S P Setia Bhd (May 15, RM3)

Maintain outperform with a target price (TP) of RM4.50: S P Setia Bhd’s first quarter of financial year 2018 (1QFY18) net profit came in weaker than expected at RM61.5 million (-44.2% year-on-year; -78% quarter-on-quarter). The 1QFY18 net profit only constituted around 10% and around 9% of our and consensus full-year estimates. The earnings disappointment was mainly due to slower-than-expected billings, higher operating costs from higher interest, selling and marketing expenses, and other administrative and general expenses. All in, the costs were higher from integration of I&P Group Sdn Bhd and S P Setia, and hence, earnings were negatively impacted as revenue billings were not as fast as expected.

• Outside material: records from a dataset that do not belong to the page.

-- ==== Sys2Proof/Machine/RegOps.lean ====
section
/-!
DEFINITION. How registers are served (R460 to R464): which unit answers an offset, and the answer to a register packet that a
write carries out.
-/

namespace Sys2Proof.Machine

/-- The unit that holds an offset answers register packets (R463, R464): not a slot at F2, nor a router or NI of a region at F3,
without power, frozen or without a clock, nor a region controller without power. Log entry 28, DEDUCED. -/
def State.regAlive (s : State) (off : Nat) : Bool :=
  match blockOf off with
  | some (.rt, i) | some (.ni, i) => s.routerUp i && !(s.rg (regionOf i)).frozen && !(s.rg (regionOf i)).absent
  | some (.rg, i) => s.powered i
  | some _ => true
  | none => false

/-- The privileged NI settings that Stolrel mirrors (R294): handle table, base/bound pairs, flows, tile queues, NI_CHART_CTRL and NI_AP_CFG.
Log entry 163, DESIGN CHOICE. -/
def mirrored : List RegDef :=
  [NI_HDL_CFG, NI_HDL_RANGE, NI_HDL_HOME, NI_PAIR_BASE, NI_PAIR_BOUND, NI_FLOW_CFG, NI_FLOW_RATE, NI_FLOW_OVH, NI_TQn_CFG, NI_TQn_BASE,
   NI_CHART_CTRL, NI_AP_CFG]

/-- Stolrel keeps what it writes to a mirrored setting (R294). Log entry 163, DESIGN CHOICE. -/
def State.mirrorWrite (s : State) (off v : Nat) : State :=
  match locate off with
  | some (r, _, _) => if mirrored.contains r then s.modBn (fun b => { b with mirror := b.mirror.put off v }) else s
  | none => s

/-- A write that travelled as a register packet is answered at its issuer (R462). One that answers no host's packet is Stolrel's.
Log entry 26, DESIGN CHOICE; log entry 163, DESIGN CHOICE. -/
def State.serveWrite (s : State) (off v : Nat) : State :=
  match s.net.find? (fun f => decide (f.pkt.kind = opREG_WR) && f.pkt.arg 1 == off && f.pkt.arg 2 == v) with
  | none => s.mirrorWrite off v
  | some f =>
    let s := (s.takeNet f.place f.pkt).answer f.pkt (regLoc off) opREG_ANS [0, 0]
    if f.pkt.src.port = 5 then s.mirrorWrite off v else s

/-- A write of value v reaches the register at an offset: the unit acts on it and answers. Log entry 26, DESIGN CHOICE. -/
def State.regWrite (s : State) (off v : Nat) (f : State → State) : State :=
  if s.regAlive off then f (s.serveWrite off v) else s

/-- Every logbook freezes (R426). -/
def State.freezeAll (s : State) : State :=
  let s := (List.range 2304).foldl (fun s i => s.freezeLog .ni i) s
  let s := (List.range 16).foldl (fun s i => s.freezeLog .mp i) s
  let s := (List.range 32).foldl (fun s i => s.freezeLog .ol i) s
  (List.range 2).foldl (fun s i => s.freezeLog .hp i) s

/-- SOURCES of an anchor stop (R430): bits 3:0 pin, host, Binnacle, trigger. -/
def State.anchorSources (s : State) : Nat := bits (s.rd FB_ANCHOR_STATUS) 29 26

/-- STOPPED is set once every region is frozen (R430): b and the time are recorded, the trace port writes its ANCHOR
record, and logbooks freeze. -/
def State.stopDone (s : State) : State :=
  if s.fld FB_ANCHOR_STATUS_STOPPED = 1 ∨ s.chr.stopSeen = 0 then s
  else if (List.range 36).all (fun n => (s.rg n).frozen) then
    let s := s.setFld FB_ANCHOR_STATUS_STOPPED 1
    let s := s.setPair FB_ANCHOR_BEAT_LO FB_ANCHOR_BEAT_HI s.chr.stopBeat
    let w1 := s.extOf 63 <<< 56 + 0x1F <<< 51 + 0xFFF <<< 32
    let w2 := 15 <<< 28 + s.anchorSources
    let s := { s with tp := { s.tp with fifo := s.tp.fifo ++ [[s.stampOf 63, w1, w2, s.chr.stopBeat % 2 ^ 32]] } }.stamped 63
    s.freezeAll
  else s

/-- A region that has completed local beat b + 2 freezes (R430). -/
def State.freezeCheck (s : State) (n : Nat) : State :=
  let r := s.rg n
  if s.chr.stopSeen ≠ 0 ∧ r.frozen = false ∧ 16 ≤ r.slot ∧ s.chr.stopBeat + 2 ≤ r.L then
    (s.setRg n { r with frozen := true }).stopDone
  else s

end Sys2Proof.Machine
end

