-- ==== Sys2Proof/Machine/PlotOps.lean ====
section
/-!
DEFINITION. The plot of waits (R428), the trace port (R422 to R424) and the anchor stop's pin and end (R429, R430).
-/

namespace Sys2Proof.Machine

/-! ## The plot -/

/-- An edge of the plot: WAITER, KIND, AWAITED_KIND, AWAITED, OBJ, TAG and SINCE. -/
structure Edge where
  waiter : Nat
  kind : Nat
  ak : Nat
  awaited : Nat
  obj : Nat
  tag : Nat
  since : Nat
  deriving DecidableEq, Repr

/-- The edges in the wait table of an NI (R427). Log entry 80, DEDUCED. -/
def State.niEdges (s : State) (n : Nat) : List Edge :=
  (List.range 16).filterMap (fun k =>
    if s.fld NI_WAIT_INFO_KIND n k = 0 then none
    else some ⟨s.ltileOf n n, s.fld NI_WAIT_INFO_KIND n k, s.fld NI_WAIT_INFO_AWAITED_KIND n k, s.fld NI_WAIT_INFO_AWAITED n k,
      s.rd NI_WAIT_OBJ n k, s.rd NI_WAIT_TAG n k, s.rd NI_WAIT_SINCE n k⟩)

/-- The edges of every NI in service, region by region (R428). -/
def State.edges (s : State) : List Edge :=
  (List.range 36).flatMap (fun r => ((List.range 64).map (regionSlot r)).flatMap (fun n => if s.niUp n then s.niEdges n else []))

/-- Tiles reached from a set along edges that await a TILE. The fuel is the number of edges. -/
def reachTiles (es : List Edge) : Nat → List Nat → List Nat
  | 0, l => l
  | fuel + 1, l =>
    let more := ((es.filter (fun e => e.ak == 0 && l.contains e.waiter)).map (fun e => e.awaited)).filter (fun t => !(l.contains t))
    if more.isEmpty then l else reachTiles es fuel (l ++ more.dedup)

/-- An edge lies on a directed cycle of edges that await a TILE (R428). -/
def onCycle (es : List Edge) (e : Edge) : Bool :=
  e.ak == 0 && (reachTiles es es.length [e.awaited]).contains e.waiter

/-- The four words of an edge (R428). -/
def Edge.words (es : List Edge) (e : Edge) : List Nat :=
  [e.waiter <<< 52 + e.kind <<< 48 + e.ak <<< 44 + e.awaited <<< 32 + e.obj, e.since <<< 32 + e.tag, b2n (onCycle es e), 0]

/-- The writes of the plot in order (R428): the header with VALID 0, the edges in pieces of at most 4,096 bytes, word 0 with VALID 1.
Until they are queued, their TAG holds the number of the host port. Log entry 80, DEDUCED. -/
def State.plotWrites (s : State) (es : List Edge) : List BPkt :=
  let addr := s.fld FB_PLOT_LO_ADDR <<< 12 + s.rd FB_PLOT_HI <<< 32
  let w0 := s.fld FB_MAP_GEN_GEN <<< 16 + 1
  let put := fun (a : Nat) (d : List Nat) => (⟨3, s.fld FB_PLOT_CTRL_HP, 0, true, d.length, 0, a, d⟩ : BPkt)
  let body := es.flatMap (fun e => (e.words es).flatMap (toBytes 8))
  [put addr ([w0, s.time.c, s.time.c, es.length <<< 32, 0, 0, 0, 0].flatMap (toBytes 8))] ++
    (List.range (cdiv body.length 4096)).map (fun i =>
      put (addr + 64 + 4096 * i) (Sys2Proof.Machine.slice body (4096 * i) 4096)) ++
    [put addr (toBytes 8 (2 ^ 63 + w0))]

/-- What the host port's own requests of code 3 are for: the plot. Log entry 90, DESIGN CHOICE. -/
def ownPlot : Nat := 3

/-- The next write of the plot goes to its host port, or the plot is done. A host port in its safe state takes nothing. -/
def State.plotNext (s : State) : State :=
  match s.plot with
  | [] => (s.setFld FB_PLOT_STATUS_DONE 1).setFld FB_PLOT_STATUS_BUSY 0
  | b :: rest =>
    if s.fld (xx_ERR_STATUS_SAFE .hp) b.tag = 1 then s.ownFailed ownPlot
    else { s with plot := rest }.hpPush b.tag ⟨{ b with tag := 0 }, .own ownPlot⟩

/-- Stolrel builds the plot (R428), in READY and with no plot under way. Log entry 80, DEDUCED. -/
def State.plotGo (s : State) : State :=
  if s.bnUp = false ∨ s.fld BN_STATE_STATE ≠ 3 ∨ s.fld FB_PLOT_STATUS_BUSY = 1 then s.setFld FB_PLOT_STATUS_REFUSED 1
  else
    let es := s.edges
    let s := s.setFld FB_PLOT_STATUS_CYCLES (min 65535 (es.filter (onCycle es)).length)
    ({ s with plot := s.plotWrites es }.setFld FB_PLOT_STATUS_BUSY 1).plotNext

/-! ## The trace port -/

/-- A record matches the trigger (R424). -/
def State.triggers (s : State) (r : List Nat) : Bool :=
  s.fld TP_TRIG_CFG_ENABLE == 1 && bits (r.getD 1 0) 55 51 == s.fld TP_TRIG_CFG_TYPE &&
    (s.fld TP_TRIG_CFG_LAYER_EN == 0 || bits (r.getD 2 0) 63 48 == s.fld TP_TRIG_CFG_LAYER_ID) &&
    (s.fld TP_TRIG_CFG_TAG_EN == 0 || bits (r.getD 1 0) 31 0 == s.fld TP_TRIG_TAG_TAG)

/-- A record reaches the trace port (R282, R423, R424). -/
def State.recordAt (s : State) (r : List Nat) : State :=
  if s.fld TP_CFG_ENABLE = 0 ∨ 4096 ≤ s.tp.fifo.length ∨ s.fld (xx_ERR_STATUS_SAFE .tp) = 1 then
    (s.addFld TP_DROPPED_CNT 1).unitEvent .tp 0 0 0
  else
    let s := { s with tp := { s.tp with fifo := s.tp.fifo ++ [r] } }
    if s.triggers r = true ∧ s.fld TP_STATUS_TRIGGERED = 0 then
      let s := s.setFld TP_STATUS_TRIGGERED 1
      if s.fld FB_ANCHOR_CTRL_TRIG_EN = 1 then s.anchorStop FB_ANCHOR_STATUS_SRC_TRIG else s
    else s

/-- Words of a trace record, 32 bytes each. -/
def recordsOf (d : List Nat) : List (List Nat) :=
  (List.range (d.length / 32)).map (fun i => (List.range 4).map (fun j => ofBytes (Sys2Proof.Machine.slice d (32 * i + 8 * j) 8)))

/-- Up to two records leave as one beat; a single one is followed by zeros (R423, R453). -/
def State.sendRecords (s : State) : State :=
  let rs := s.tp.fifo.take 2
  let ws := rs.flatten
  let s := s.addPair TP_RECORDS_LO TP_RECORDS_HI rs.length
  { s with tp := { s.tp with fifo := s.tp.fifo.drop 2, beat := ws ++ List.replicate (8 - ws.length) 0, scan := false, last := false } }

/-- The trace port has records to send (R423). -/
def State.recordsWait (s : State) : Bool :=
  s.fld TP_CFG_ENABLE == 1 && s.fld (xx_ERR_STATUS_SAFE .tp) == 0 && !s.tp.fifo.isEmpty

/-- Scan-out goes through the trace port (R433). -/
def State.scanWaits (s : State) : Bool := s.scan.on && !s.scan.jtag && s.fld (xx_ERR_STATUS_SAFE .tp) == 0

/-! ## The anchor line -/

/-- STOPPED by the 1 ms limit (R430): regions that have not completed b + 2 are frozen where they stand. Log entry 83, DEDUCED. -/
def State.freezePartial (s : State) : State :=
  let rs := (List.range 36).filter (fun n => !(s.rg n).frozen)
  let s := rs.foldl (fun s n => s.modRg n (fun r => { r with frozen := true, partialStop := true })) s
  (s.addFld FB_ANCHOR_STATUS_PARTIAL rs.length).stopDone

end Sys2Proof.Machine
end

As such, we adjust our FY18 to FY20 earnings estimates by -23%, -6% and -6% respectively to account for these factors. In the first quarter, new sales clinched were RM1.1 billion, or 22% of the FY18 sales target of RM5 billion. Unbilled sales rose slightly to RM7.95 billion from RM7.71 billion in 4QFY17. We expect the group’s earnings to recover gradually this year with full recovery in FY19, underpinned by contributions from overseas projects. We maintain our “outperform” call with an unchanged TP of RM4.50, pegged at around 25% discount to RNAV.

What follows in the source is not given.